▶ _TO DO_:
For the records below, print the lines from the line with "revival, teardown, and" through the line with "Revival of a" exactly as written; include both end lines and exclude the rest.

BEGIN THE DATA

-- ==== Sys2Proof/Machine/Cbc.lean ====
section
/-! DEFINITION. CBC mode without padding (40_primitives.md R167 to R169). -/

namespace Sys2Proof.Machine

/-- The AES block size in bytes (00_scope.md R12). -/
def aesBlock : Nat := 16

/-- The whole blocks of a string (40_primitives.md R167). -/
def cipherBlocks (b : Bytes) : List Bytes := pieces aesBlock (b.length / aesBlock) b

/-- `C_i = AES_Enc(K, P_i XOR C_(i-1))`, block after block (40_primitives.md R167). -/
def cbcEncBlocks (key : Bytes) : Bytes → List Bytes → List Bytes
  | _, [] => []
  | prev, p :: ps =>
    let c := aesEnc key (xorBytes p prev)
    c :: cbcEncBlocks key c ps

/-- `P_i = AES_Dec(K, C_i) XOR C_(i-1)`, block after block (40_primitives.md R168). -/
def cbcDecBlocks (key : Bytes) : Bytes → List Bytes → List Bytes
  | _, [] => []
  | prev, c :: cs => xorBytes (aesDec key c) prev :: cbcDecBlocks key c cs

/-- `CBC_Enc(K, IV, P)` (40_primitives.md R167). -/
def cbcEnc (key iv p : Bytes) : Bytes := (cbcEncBlocks key iv (cipherBlocks p)).flatten

/-- `CBC_Dec(K, IV, C)` (40_primitives.md R168). -/
def cbcDec (key iv c : Bytes) : Bytes := (cbcDecBlocks key iv (cipherBlocks c)).flatten

end Sys2Proof.Machine
end

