/-- Whatever the key, CBC encryption gives no more bytes than it takes. -/
theorem cbcEnc_length_le (key iv p : Bytes) : (cbcEnc key iv p).length ≤ p.length :=
  (cbcEncBlocks_length_le key iv _).trans (cipherBlocks_bytes_le p)

/-- Whatever the key, CBC decryption gives no more bytes than it takes. -/
theorem cbcDec_length_le (key iv c : Bytes) : (cbcDec key iv c).length ≤ c.length :=
  (cbcDecBlocks_length_le key iv _).trans (cipherBlocks_bytes_le c)

/-! ### Exec by the rule of the command -/

/-- The rule of each command. -/
def commandRule : Instr → State → Except ErrCode Effect
  | .prfDerive hash => prfDeriveRule hash
  | .keyDerive slot hash alg => keyDeriveRule slot hash alg
  | .keyClear slot => keyClearRule slot
  | .padFooter bs => padFooterRule bs
  | .padStrip => padStripRule
  | .cbcEncrypt slot => cbcEncryptRule slot
  | .cbcDecrypt slot => cbcDecryptRule slot
  | .hmacSign slot => hmacSignRule slot
  | .hmacVerify slot => hmacVerifyRule slot
  | .protectChunk slot => protectChunkRule slot
  | .unprotectChunk slot => unprotectChunkRule slot

/-- Every command is the completion of its rule (60_exceptions.md R336). -/
theorem exec_eq_commandRule (i : Instr) (s : State) : exec i s = .next (s.complete (commandRule i s)) := by
  cases i <;> rfl

/-! ### What each rule answers when it ends without error -/

section
variable {s : State} {e : Effect}

theorem prfDeriveRule_eq_ok {hash : Nat} : prfDeriveRule hash s = .ok e ↔
    ∃ h, hash = (hashCode h).toNat ∧ s.outLen.toNat ≠ 0 ∧ s.sourceInside ∧ s.seedInside
      ∧ s.outputInside s.outLen.toNat
      ∧ e = { dst := s.dstAddr.toNat, out := prf s.sourceBytes s.seedBytes s.outLen.toNat h
              resultLen := s.outLen.toNat } := by
  simp [prfDeriveRule, bind_eq_ok, selectHash_eq_ok, raiseIf_eq_ok, State.sourceInput_eq_ok, State.seedInput_eq_ok,
    State.checkOut_eq_ok, and_assoc, State.sourceInside, State.seedInside, State.outputInside, eq_comm (a := e)]

theorem keyDeriveRule_eq_ok {slot hash alg : Nat} : keyDeriveRule slot hash alg s = .ok e ↔
    ∃ h, hash = (hashCode h).toNat ∧ ∃ a, alg = (algCode a).toNat ∧ slot < s.params.nks
      ∧ (s.slot slot).valid = false ∧ s.lengthsConsistent a h = true ∧ s.sourceInside ∧ s.seedInside
      ∧ e = { slotWrite := some (slot, s.sliceKeys a h (prf s.sourceBytes s.seedBytes s.streamLength h))
              resultLen := s.streamLength } := by
  simp [keyDeriveRule, bind_eq_ok, selectHash_eq_ok, selectAlg_eq_ok, State.selectSlot_eq_ok, raiseIf_eq_ok,
    State.sourceInput_eq_ok, State.seedInput_eq_ok, and_assoc, State.sourceInside, State.seedInside,
    eq_comm (a := e)]
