-- ==== Sys2Proof/Machine/Supervisor.lean ====
section
/-!
DEFINITION. The client supervisor's shared operations (chapter 2): evidence of presence, silence and its fail-safe,
revival, teardown, and the clients' part of an arbitration restart.
-/

namespace Sys2Proof.Machine

/-- Evidence of presence (R29, R30): a passing frame promotes an OPENING client to ACTIVE and restarts an ACTIVE
client's presence deadline; in DETACHED and SILENT it has no effect. -/
def State.presence (s : State) (c : Client) : State :=
  if s.admitted c then s.onSup c fun v => { v with state := .active, deadline := s.regularDeadline c }
  else s

/-- Entry into SILENT (R31 to R33, R79): the deadline goes, the live claim returns to IDLE with its binding kept,
every entry is suspended, SILENT-x is set, and the arbiter removes the client's claims (R107). -/
def State.silence (s : State) (c : Client) : State :=
  let t : State :=
    ((s.onSup c fun v => { v with state := .silent, deadline := none }).onLive c LiveClaim.toIdle).setPortNotice
      (.silent c)
  s.claimsLeft
    { t with plan := t.plan.map fun e => if e.owner = c then e.suspend s.clock else e } c

/-- The client's entry of a number falls due if its start has been reached, for each number in turn (R34, R68). The
rules give no order among several entries that fall due in one act; the model takes them by rising number: DESIGN
CHOICE, log entry 18. -/
def State.wakeAll (s : State) (ns : List Nat) : State := ns.foldl State.wake s

/-- Revival of a SILENT client (R34): OPENING with the opening window, its suspended entries restored or removed,
ENDED for each removed one-shot, RESTORED, and restored entries whose start has been reached DUE at once. -/
def State.reviveClient (s : State) (c : Client) : State :=
  let own := fun e : Entry => e.owner == c
  let gone := s.plan.any fun e => own e && (e.revive s.clock).isNone
  let t := s.onSup c fun v => { v with state := .opening, deadline := s.openingDeadline c }
  let u : State :=
    { t with plan := t.plan.filterMap fun e => if e.owner = c then e.revive s.clock else some e }
  ((u.giveNoticeIf gone c .ended).giveNotice c .restored).wakeAll ((u.plan.filter own).map (·.number))

/-- Teardown of an attached client, one act (R36): its flows, entries, binding, claims, draft, notices and
deadline go, it is DETACHED, for NR the channel note becomes "not in band", and the arbiter removes its
claims (R107). -/
def State.teardown (s : State) (c : Client) : State :=
  let t : State :=
    ((s.onSup c fun v => { v with state := .detached, deadline := none }).onLive c LiveClaim.unbound).onLink c
      fun l => { l with draft := .initial, notices := 0 }
  let u : State :=
    { t with
      flows := t.flows.filter fun f => f.owner != c
      plan := t.plan.filter fun e => e.owner != c }
  s.claimsLeft (if c = .nr then u.recompute none else u) c

/-- Teardown where the client is attached; a DETACHED client is left as it is (R26, R28, R35). -/
def State.teardownIfAttached (s : State) (c : Client) : State :=
  if (s.sup.get c).state = .detached then s else s.teardown c

/-- The client enters OPENING with a fresh opening window (R25, R26). -/
def State.enterOpening (s : State) (c : Client) : State :=
  s.onSup c fun v => { v with state := .opening, deadline := s.openingDeadline c }

/-- The presence deadline after a change of the presence window from `old` to the value now stored (R37). -/
def State.presenceChanged (s : State) (c : Client) (old : Nat) : State :=
  if s.admitted c = false then s
  else if (s.policy.clients.get c).presence = 0 then s.onSup c fun v => { v with deadline := none }
  else if old = 0 then
    s.onSup c fun v => { v with
      deadline := if v.state = .opening then s.openingDeadline c else s.regularDeadline c }
  else s

end Sys2Proof.Machine
end

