-- ==== Sys2Proof/Machine/FlowCommands.lean ====
section
/-!
DEFINITION. OPEN FLOW, CLOSE FLOW, RECLASS and BIND LIVE (R44, R45, R49, R52).
-/

namespace Sys2Proof.Machine

/-- The record of a new flow (R44). -/
def newFlow (slot : Nat) (c : Client) (handle : Nat) (k : FlowClass) : Flow :=
  ⟨slot, c, handle, k, none, 0, 0, 0, 0, 0, 0⟩

/-- OPEN FLOW's checks in order, and the new record in the lowest free slot (R44). -/
def State.openFlow (s : State) (c : Client) (handle : Nat) : State :=
  if handle = 0 ∨ 255 < handle then s.refuse c .range
  else
    match classOfCode (s.links.get c).draft.flowClass.toNat with
    | none => s.refuse c .range
    | some k =>
      if (s.flowNamed c handle).isSome then s.refuse c .duplicate
      else if Config.flowsPerClient ≤ s.flowCount c then s.refuse c .noRoom
      else
        match s.freeSlot with
        | none => s.refuse c .noRoom
        | some slot =>
          ({ s with flows := insertFlow (newFlow slot c handle k) s.flows } : State).answer c .ok
            (BitVec.ofNat 24 slot)

/-- OPEN FLOW (R44). -/
def execOpenFlow (c : Client) (value : Value) (s : State) : Out :=
  s.whenRunning fun s => s.takeFrame c fun s => s.ifAdmitted c fun s => s.openFlow c (wholeHandle value)

/-- The flow is closed, one act (R45): its entries, its binding and live claim, and its record go, and the arbiter
answers the withdrawal of the claims it had. -/
def State.closeFlow (s : State) (f : Flow) : State :=
  let t : State := { s with
    flows := s.flows.filter fun x => x.slot != f.slot
    plan := s.plan.filter fun e => e.flow != f.slot
    live :=
      if (s.live.get f.owner).binding = some f.slot then
        s.live.set f.owner (s.live.get f.owner).unbound
      else s.live }
  if s.flowClaims f.owner f.slot then s.claimsLeft t f.owner else t

/-- CLOSE FLOW (R45, R38). -/
def execCloseFlow (c : Client) (value : Value) (s : State) : Out :=
  s.whenRunning fun s => s.takeFrame c fun s => s.ifAdmitted c fun s =>
    match s.flowNamed c (wholeHandle value) with
    | none => s.refuse c .unknown
    | some f =>
      if (s.sup.get c).frozen ∧ 0 < s.entriesOfFlow f.slot then s.refuse c .locked
      else (s.closeFlow f).answer c .ok 0

/-- RECLASS (R49). -/
def execReclass (c : Client) (value : Value) (s : State) : Out :=
  s.whenRunning fun s => s.takeFrame c fun s => s.ifAdmitted c fun s =>
    match s.flowNamed c (reclassHandle value) with
    | none => s.refuse c .unknown
    | some f =>
      match classOfCode (reclassCode value) with
      | none => s.refuse c .range
      | some k =>
        if f.pinned.isSome then s.refuse c .locked
        else (s.reclassed f { f with requested := k }).answer c .ok 0

/-- BIND LIVE: binds the request line to a flow, or unbinds it with handle 0, while the live claim is IDLE (R52). -/
def execBindLive (c : Client) (value : Value) (s : State) : Out :=
  s.whenRunning fun s => s.takeFrame c fun s => s.ifAdmitted c fun s =>
    if wholeHandle value = 0 then
      if (s.live.get c).state = .idle then
        (s.onLive c fun l => { l with binding := none }).answer c .ok 0
      else s.refuse c .state
    else
      match s.flowNamed c (wholeHandle value) with
      | none => s.refuse c .unknown
      | some f =>
        if (s.live.get c).state = .idle then
          (s.onLive c fun l => { l with binding := some f.slot }).answer c .ok (BitVec.ofNat 24 f.handle)
        else s.refuse c .state

end Sys2Proof.Machine
end

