-- ==== Sys2Proof/Machine/ResetEvents.lean ====
section
/-!
DEFINITION. RESET_END and RESETN_LOW (R1, R109).
-/

namespace Sys2Proof.Machine

/-- RESET_END: the rise of RESETN (R1, R109). It ends a RESETN low, so every block is at its power-on state
whatever stood before (log entry 3); the straps, the REQ and PRIO levels and the SEL levels are sampled
(R155, R112, R138). -/
def execResetEnd (pins : ResetPins) (s : State) : Out :=
  .next (State.powerOn pins s.freeIndex s.pending)

/-- RESETN_LOW: the part held in reset (R109). -/
def execResetnLow (s : State) : Out := .next s.resetHeld

end Sys2Proof.Machine
end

END THE DATA

▶ _YOUR RESPONSE_:
revival, teardown, and the clients' part of an arbitration restart.
-/

namespace Sys2Proof.Machine

/-- Evidence of presence (R29, R30): a passing frame promotes an OPENING client to ACTIVE and restarts an ACTIVE
client's presence deadline; in DETACHED and SILENT it has no effect. -/
def State.presence (s : State) (c : Client) : State :=
  if s.admitted c then s.onSup c fun v => { v with state := .active, deadline := s.regularDeadline c }
  else s

/-- Entry into SILENT (R31 to R33, R79): the deadline goes, the live claim returns to IDLE with its binding kept,
every entry is suspended, SILENT-x is set, and the arbiter removes the client's claims (R107). -/
def State.silence (s : State) (c : Client) : State :=
  let t : State :=
    ((s.onSup c fun v => { v with state := .silent, deadline := none }).onLive c LiveClaim.toIdle).setPortNotice
      (.silent c)
  s.claimsLeft
    { t with plan := t.plan.map fun e => if e.owner = c then e.suspend s.clock else e } c

/-- The client's entry of a number falls due if its start has been reached, for each number in turn (R34, R68). The
rules give no order among several entries that fall due in one act; the model takes them by rising number: DESIGN
CHOICE, log entry 18. -/
def State.wakeAll (s : State) (ns : List Nat) : State := ns.foldl State.wake s

/-- Revival of a SILENT client (R34): OPENING with the opening window, its suspended entries restored or removed,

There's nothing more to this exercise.